- Exercise directions:
Filter the entries below, keeping every line that has the word "rankTile".

----------------

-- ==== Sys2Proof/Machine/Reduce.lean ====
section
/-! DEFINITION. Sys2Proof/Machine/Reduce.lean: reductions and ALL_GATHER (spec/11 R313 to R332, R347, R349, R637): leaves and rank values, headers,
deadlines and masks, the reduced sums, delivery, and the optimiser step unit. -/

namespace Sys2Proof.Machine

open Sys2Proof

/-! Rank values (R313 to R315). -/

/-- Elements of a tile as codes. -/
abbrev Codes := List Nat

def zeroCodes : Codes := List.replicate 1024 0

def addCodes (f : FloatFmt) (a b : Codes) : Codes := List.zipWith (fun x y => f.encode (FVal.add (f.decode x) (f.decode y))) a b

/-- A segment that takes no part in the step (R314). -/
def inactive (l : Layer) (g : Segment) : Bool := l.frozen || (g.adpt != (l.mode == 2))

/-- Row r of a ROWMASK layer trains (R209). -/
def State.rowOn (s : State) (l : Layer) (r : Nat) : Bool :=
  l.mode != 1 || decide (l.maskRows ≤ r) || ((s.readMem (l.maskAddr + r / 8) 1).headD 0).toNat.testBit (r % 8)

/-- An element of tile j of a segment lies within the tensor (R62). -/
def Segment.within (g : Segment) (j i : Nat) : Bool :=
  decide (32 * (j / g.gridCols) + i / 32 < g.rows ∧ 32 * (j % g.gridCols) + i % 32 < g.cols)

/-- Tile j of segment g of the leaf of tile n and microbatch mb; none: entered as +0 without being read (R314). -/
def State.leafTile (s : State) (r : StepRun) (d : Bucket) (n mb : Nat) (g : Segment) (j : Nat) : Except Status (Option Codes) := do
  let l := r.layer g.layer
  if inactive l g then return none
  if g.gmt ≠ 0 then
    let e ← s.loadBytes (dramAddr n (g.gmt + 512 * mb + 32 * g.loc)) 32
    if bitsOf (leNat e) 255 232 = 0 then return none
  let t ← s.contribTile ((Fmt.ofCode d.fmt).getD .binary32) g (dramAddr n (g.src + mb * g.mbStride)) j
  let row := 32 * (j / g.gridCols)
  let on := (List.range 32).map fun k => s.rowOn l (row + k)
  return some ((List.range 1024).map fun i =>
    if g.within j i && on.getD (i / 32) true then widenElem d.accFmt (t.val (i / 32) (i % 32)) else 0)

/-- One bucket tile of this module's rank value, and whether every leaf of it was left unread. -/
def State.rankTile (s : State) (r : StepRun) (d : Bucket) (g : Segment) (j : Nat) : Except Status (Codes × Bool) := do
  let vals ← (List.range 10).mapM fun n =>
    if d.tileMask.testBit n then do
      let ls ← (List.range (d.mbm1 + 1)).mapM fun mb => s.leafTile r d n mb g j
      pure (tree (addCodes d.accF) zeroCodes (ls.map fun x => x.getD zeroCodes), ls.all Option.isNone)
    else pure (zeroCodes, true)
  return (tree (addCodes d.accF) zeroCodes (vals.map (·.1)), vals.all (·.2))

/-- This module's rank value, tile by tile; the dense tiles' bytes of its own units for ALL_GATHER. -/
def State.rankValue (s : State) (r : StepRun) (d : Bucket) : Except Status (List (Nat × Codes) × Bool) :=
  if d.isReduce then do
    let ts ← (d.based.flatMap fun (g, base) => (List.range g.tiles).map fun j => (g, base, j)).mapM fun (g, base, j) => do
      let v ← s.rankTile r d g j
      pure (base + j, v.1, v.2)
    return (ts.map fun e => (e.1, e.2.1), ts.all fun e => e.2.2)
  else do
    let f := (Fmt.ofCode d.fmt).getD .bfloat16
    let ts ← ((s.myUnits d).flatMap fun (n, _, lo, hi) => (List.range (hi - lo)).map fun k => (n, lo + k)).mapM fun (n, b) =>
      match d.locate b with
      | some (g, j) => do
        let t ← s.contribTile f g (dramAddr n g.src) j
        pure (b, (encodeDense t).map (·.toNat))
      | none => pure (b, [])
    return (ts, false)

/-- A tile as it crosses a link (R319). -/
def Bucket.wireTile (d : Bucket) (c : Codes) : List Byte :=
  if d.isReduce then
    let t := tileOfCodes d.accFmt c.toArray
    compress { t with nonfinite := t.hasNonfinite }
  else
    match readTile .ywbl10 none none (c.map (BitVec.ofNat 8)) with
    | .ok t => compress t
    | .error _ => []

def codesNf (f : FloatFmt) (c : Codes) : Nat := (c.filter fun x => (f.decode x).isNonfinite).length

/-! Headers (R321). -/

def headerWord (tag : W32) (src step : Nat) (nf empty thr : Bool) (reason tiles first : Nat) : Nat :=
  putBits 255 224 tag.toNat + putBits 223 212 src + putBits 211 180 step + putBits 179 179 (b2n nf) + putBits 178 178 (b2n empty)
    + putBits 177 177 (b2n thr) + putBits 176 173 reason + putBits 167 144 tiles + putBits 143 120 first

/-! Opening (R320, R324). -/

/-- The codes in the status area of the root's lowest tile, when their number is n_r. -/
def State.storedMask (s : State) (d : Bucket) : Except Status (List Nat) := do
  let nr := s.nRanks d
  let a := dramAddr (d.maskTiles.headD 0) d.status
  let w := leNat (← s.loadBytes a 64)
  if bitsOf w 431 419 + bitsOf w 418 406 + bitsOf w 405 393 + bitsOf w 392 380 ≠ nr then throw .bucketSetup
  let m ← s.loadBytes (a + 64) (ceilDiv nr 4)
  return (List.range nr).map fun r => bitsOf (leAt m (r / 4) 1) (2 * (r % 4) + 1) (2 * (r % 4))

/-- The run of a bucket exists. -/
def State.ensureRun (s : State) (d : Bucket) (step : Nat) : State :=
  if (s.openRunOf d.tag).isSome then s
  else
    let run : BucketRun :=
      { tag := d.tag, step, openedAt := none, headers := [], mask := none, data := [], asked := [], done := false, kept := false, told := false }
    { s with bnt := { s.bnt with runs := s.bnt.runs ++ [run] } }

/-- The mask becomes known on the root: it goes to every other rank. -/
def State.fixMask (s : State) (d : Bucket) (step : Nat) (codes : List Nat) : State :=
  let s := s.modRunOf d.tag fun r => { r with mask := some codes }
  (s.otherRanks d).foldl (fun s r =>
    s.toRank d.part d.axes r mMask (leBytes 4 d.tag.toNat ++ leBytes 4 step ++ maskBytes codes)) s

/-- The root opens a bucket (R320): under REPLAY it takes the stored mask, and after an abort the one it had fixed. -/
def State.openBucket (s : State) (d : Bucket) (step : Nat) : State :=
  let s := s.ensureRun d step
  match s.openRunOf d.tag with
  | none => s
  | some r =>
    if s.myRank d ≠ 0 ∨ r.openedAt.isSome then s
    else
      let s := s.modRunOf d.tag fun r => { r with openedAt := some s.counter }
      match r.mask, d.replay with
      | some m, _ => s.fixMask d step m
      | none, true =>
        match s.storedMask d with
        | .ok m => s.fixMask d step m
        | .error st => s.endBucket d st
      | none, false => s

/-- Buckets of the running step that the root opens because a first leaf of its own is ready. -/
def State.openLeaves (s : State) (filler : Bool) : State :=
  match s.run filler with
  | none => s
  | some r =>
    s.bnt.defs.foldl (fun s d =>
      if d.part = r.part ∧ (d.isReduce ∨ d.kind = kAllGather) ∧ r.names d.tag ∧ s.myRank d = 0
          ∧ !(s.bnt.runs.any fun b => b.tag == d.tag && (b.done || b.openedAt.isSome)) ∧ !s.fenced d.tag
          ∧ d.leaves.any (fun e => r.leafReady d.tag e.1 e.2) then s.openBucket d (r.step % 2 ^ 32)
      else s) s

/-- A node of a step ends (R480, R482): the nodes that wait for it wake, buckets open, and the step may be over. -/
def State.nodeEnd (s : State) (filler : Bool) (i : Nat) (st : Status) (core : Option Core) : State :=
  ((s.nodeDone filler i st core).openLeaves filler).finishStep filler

----------------

- Result below:
def State.rankTile (s : State) (r : StepRun) (d : Bucket) (g : Segment) (j : Nat) : Except Status (Codes × Bool) := do
      let v ← s.rankTile r d g j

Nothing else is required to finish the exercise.